__Work to be completed__.
Copy out all the data, word for word.

__Records provided__.
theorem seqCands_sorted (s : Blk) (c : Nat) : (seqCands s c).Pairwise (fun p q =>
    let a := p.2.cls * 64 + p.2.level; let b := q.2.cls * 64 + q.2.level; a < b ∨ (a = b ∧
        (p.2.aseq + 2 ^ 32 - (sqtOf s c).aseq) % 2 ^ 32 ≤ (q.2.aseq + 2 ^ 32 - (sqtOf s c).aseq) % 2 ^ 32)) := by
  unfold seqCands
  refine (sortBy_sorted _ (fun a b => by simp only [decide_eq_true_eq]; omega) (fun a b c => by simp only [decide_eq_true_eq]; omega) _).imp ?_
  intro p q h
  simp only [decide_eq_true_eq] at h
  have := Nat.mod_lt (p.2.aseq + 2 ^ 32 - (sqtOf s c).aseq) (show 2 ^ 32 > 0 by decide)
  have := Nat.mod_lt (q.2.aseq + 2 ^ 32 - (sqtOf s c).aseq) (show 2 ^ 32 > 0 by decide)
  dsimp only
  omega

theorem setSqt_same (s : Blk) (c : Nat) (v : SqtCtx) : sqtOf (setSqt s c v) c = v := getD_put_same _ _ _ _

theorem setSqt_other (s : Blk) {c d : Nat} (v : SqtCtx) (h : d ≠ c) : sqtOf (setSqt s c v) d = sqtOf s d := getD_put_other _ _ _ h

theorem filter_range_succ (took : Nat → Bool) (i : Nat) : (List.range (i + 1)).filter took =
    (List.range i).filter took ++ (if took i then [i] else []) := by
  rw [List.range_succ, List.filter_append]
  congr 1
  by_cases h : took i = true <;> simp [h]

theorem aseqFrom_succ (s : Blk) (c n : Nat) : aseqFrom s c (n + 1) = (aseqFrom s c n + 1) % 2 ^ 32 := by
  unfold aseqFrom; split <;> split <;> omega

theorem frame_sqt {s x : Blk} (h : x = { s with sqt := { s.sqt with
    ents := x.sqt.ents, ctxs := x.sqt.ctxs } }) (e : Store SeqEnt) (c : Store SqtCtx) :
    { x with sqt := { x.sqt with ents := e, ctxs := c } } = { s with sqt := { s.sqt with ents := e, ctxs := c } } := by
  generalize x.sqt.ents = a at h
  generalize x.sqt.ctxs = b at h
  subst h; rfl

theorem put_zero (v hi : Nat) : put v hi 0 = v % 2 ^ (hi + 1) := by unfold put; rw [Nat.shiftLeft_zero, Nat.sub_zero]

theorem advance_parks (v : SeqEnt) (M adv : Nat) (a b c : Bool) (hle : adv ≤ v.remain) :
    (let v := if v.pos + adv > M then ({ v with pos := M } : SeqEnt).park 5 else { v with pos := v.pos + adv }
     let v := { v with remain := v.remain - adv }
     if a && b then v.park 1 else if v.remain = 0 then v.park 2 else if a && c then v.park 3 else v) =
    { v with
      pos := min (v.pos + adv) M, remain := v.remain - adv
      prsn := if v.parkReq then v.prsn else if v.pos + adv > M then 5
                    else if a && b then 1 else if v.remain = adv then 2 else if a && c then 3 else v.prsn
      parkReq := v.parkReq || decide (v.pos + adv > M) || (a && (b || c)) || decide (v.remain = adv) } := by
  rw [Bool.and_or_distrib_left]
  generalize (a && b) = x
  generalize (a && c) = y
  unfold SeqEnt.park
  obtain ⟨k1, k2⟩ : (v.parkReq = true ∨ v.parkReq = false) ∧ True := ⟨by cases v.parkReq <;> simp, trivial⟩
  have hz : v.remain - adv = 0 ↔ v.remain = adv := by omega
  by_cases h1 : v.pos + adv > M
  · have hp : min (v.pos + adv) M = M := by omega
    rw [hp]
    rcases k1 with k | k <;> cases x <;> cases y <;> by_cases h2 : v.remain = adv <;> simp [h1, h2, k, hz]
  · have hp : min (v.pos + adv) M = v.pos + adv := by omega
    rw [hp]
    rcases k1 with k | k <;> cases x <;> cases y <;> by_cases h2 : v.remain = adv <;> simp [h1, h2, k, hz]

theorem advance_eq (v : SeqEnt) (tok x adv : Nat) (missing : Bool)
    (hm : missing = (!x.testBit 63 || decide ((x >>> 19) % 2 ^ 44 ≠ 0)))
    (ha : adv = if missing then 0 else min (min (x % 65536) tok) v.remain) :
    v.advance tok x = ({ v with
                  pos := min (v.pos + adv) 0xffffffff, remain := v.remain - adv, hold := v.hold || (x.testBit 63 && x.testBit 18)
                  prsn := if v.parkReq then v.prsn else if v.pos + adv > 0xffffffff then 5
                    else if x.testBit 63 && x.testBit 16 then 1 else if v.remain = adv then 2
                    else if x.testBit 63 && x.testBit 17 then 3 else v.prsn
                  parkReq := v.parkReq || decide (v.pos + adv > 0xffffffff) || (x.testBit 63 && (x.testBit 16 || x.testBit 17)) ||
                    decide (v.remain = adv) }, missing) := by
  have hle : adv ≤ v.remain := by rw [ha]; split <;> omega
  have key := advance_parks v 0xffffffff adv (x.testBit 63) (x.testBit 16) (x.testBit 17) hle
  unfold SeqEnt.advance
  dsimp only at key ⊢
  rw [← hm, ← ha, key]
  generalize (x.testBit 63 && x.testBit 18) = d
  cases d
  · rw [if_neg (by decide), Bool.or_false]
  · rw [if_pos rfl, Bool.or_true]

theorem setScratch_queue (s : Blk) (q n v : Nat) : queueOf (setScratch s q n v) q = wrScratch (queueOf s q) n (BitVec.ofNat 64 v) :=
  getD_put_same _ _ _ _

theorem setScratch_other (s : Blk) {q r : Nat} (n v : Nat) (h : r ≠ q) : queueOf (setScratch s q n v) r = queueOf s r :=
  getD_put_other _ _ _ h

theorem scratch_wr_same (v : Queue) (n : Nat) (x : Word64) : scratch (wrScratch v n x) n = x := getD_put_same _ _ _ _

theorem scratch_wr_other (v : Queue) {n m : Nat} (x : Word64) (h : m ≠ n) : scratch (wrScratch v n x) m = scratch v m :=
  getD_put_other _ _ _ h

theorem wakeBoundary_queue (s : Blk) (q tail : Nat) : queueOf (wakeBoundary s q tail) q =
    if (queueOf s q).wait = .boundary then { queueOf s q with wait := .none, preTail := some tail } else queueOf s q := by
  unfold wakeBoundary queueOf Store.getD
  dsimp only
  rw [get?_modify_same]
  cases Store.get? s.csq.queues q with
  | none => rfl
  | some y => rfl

__Completed task__.
theorem seqCands_sorted (s : Blk) (c : Nat) : (seqCands s c).Pairwise (fun p q =>
    let a := p.2.cls * 64 + p.2.level; let b := q.2.cls * 64 + q.2.level; a < b ∨ (a = b ∧
        (p.2.aseq + 2 ^ 32 - (sqtOf s c).aseq) % 2 ^ 32 ≤ (q.2.aseq + 2 ^ 32 - (sqtOf s c).aseq) % 2 ^ 32)) := by
  unfold seqCands
  refine (sortBy_sorted _ (fun a b => by simp only [decide_eq_true_eq]; omega) (fun a b c => by simp only [decide_eq_true_eq]; omega) _).imp ?_
  intro p q h
  simp only [decide_eq_true_eq] at h
  have := Nat.mod_lt (p.2.aseq + 2 ^ 32 - (sqtOf s c).aseq) (show 2 ^ 32 > 0 by decide)
  have := Nat.mod_lt (q.2.aseq + 2 ^ 32 - (sqtOf s c).aseq) (show 2 ^ 32 > 0 by decide)
  dsimp only
  omega

theorem setSqt_same (s : Blk) (c : Nat) (v : SqtCtx) : sqtOf (setSqt s c v) c = v := getD_put_same _ _ _ _

theorem setSqt_other (s : Blk) {c d : Nat} (v : SqtCtx) (h : d ≠ c) : sqtOf (setSqt s c v) d = sqtOf s d := getD_put_other _ _ _ h

theorem filter_range_succ (took : Nat → Bool) (i : Nat) : (List.range (i + 1)).filter took =
    (List.range i).filter took ++ (if took i then [i] else []) := by
  rw [List.range_succ, List.filter_append]
  congr 1
  by_cases h : took i = true <;> simp [h]

theorem aseqFrom_succ (s : Blk) (c n : Nat) : aseqFrom s c (n + 1) = (aseqFrom s c n + 1) % 2 ^ 32 := by
  unfold aseqFrom; split <;> split <;> omega

theorem frame_sqt {s x : Blk} (h : x = { s with sqt := { s.sqt with
    ents := x.sqt.ents, ctxs := x.sqt.ctxs } }) (e : Store SeqEnt) (c : Store SqtCtx) :
    { x with sqt := { x.sqt with ents := e, ctxs := c } } = { s with sqt := { s.sqt with ents := e, ctxs := c } } := by
  generalize x.sqt.ents = a at h
  generalize x.sqt.ctxs = b at h
  subst h; rfl

theorem put_zero (v hi : Nat) : put v hi 0 = v % 2 ^ (hi + 1) := by unfold put; rw [Nat.shiftLeft_zero, Nat.sub_zero]

theorem advance_parks (v : SeqEnt) (M adv : Nat) (a b c : Bool) (hle : adv ≤ v.remain) :
    (let v := if v.pos + adv > M then ({ v with pos := M } : SeqEnt).park 5 else { v with pos := v.pos + adv }
     let v := { v with remain := v.remain - adv }
     if a && b then v.park 1 else if v.remain = 0 then v.park 2 else if a && c then v.park 3 else v) =
    { v with
      pos := min (v.pos + adv) M, remain := v.remain - adv
      prsn := if v.parkReq then v.prsn else if v.pos + adv > M then 5
                    else if a && b then 1 else if v.remain = adv then 2 else if a && c then 3 else v.prsn
      parkReq := v.parkReq || decide (v.pos + adv > M) || (a && (b || c)) || decide (v.remain = adv) } := by
  rw [Bool.and_or_distrib_left]
  generalize (a && b) = x
  generalize (a && c) = y
  unfold SeqEnt.park
  obtain ⟨k1, k2⟩ : (v.parkReq = true ∨ v.parkReq = false) ∧ True := ⟨by cases v.parkReq <;> simp, trivial⟩
  have hz : v.remain - adv = 0 ↔ v.remain = adv := by omega
  by_cases h1 : v.pos + adv > M
  · have hp : min (v.pos + adv) M = M := by omega
    rw [hp]
    rcases k1 with k | k <;> cases x <;> cases y <;> by_cases h2 : v.remain = adv <;> simp [h1, h2, k, hz]
  · have hp : min (v.pos + adv) M = v.pos + adv := by omega
    rw [hp]
    rcases k1 with k | k <;> cases x <;> cases y <;> by_cases h2 : v.remain = adv <;> simp [h1, h2, k, hz]

theorem advance_eq (v : SeqEnt) (tok x adv : Nat) (missing : Bool)
    (hm : missing = (!x.testBit 63 || decide ((x >>> 19) % 2 ^ 44 ≠ 0)))
    (ha : adv = if missing then 0 else min (min (x % 65536) tok) v.remain) :
    v.advance tok x = ({ v with
                  pos := min (v.pos + adv) 0xffffffff, remain := v.remain - adv, hold := v.hold || (x.testBit 63 && x.testBit 18)
                  prsn := if v.parkReq then v.prsn else if v.pos + adv > 0xffffffff then 5
                    else if x.testBit 63 && x.testBit 16 then 1 else if v.remain = adv then 2
                    else if x.testBit 63 && x.testBit 17 then 3 else v.prsn
                  parkReq := v.parkReq || decide (v.pos + adv > 0xffffffff) || (x.testBit 63 && (x.testBit 16 || x.testBit 17)) ||
                    decide (v.remain = adv) }, missing) := by
  have hle : adv ≤ v.remain := by rw [ha]; split <;> omega
  have key := advance_parks v 0xffffffff adv (x.testBit 63) (x.testBit 16) (x.testBit 17) hle
  unfold SeqEnt.advance
  dsimp only at key ⊢
  rw [← hm, ← ha, key]
  generalize (x.testBit 63 && x.testBit 18) = d
  cases d
  · rw [if_neg (by decide), Bool.or_false]
  · rw [if_pos rfl, Bool.or_true]

theorem setScratch_queue (s : Blk) (q n v : Nat) : queueOf (setScratch s q n v) q = wrScratch (queueOf s q) n (BitVec.ofNat 64 v) :=
  getD_put_same _ _ _ _

theorem setScratch_other (s : Blk) {q r : Nat} (n v : Nat) (h : r ≠ q) : queueOf (setScratch s q n v) r = queueOf s r :=
  getD_put_other _ _ _ h

theorem scratch_wr_same (v : Queue) (n : Nat) (x : Word64) : scratch (wrScratch v n x) n = x := getD_put_same _ _ _ _

theorem scratch_wr_other (v : Queue) {n m : Nat} (x : Word64) (h : m ≠ n) : scratch (wrScratch v n x) m = scratch v m :=
  getD_put_other _ _ _ h

theorem wakeBoundary_queue (s : Blk) (q tail : Nat) : queueOf (wakeBoundary s q tail) q =
    if (queueOf s q).wait = .boundary then { queueOf s q with wait := .none, preTail := some tail } else queueOf s q := by
  unfold wakeBoundary queueOf Store.getD
  dsimp only
  rw [get?_modify_same]
  cases Store.get? s.csq.queues q with
  | none => rfl
  | some y => rfl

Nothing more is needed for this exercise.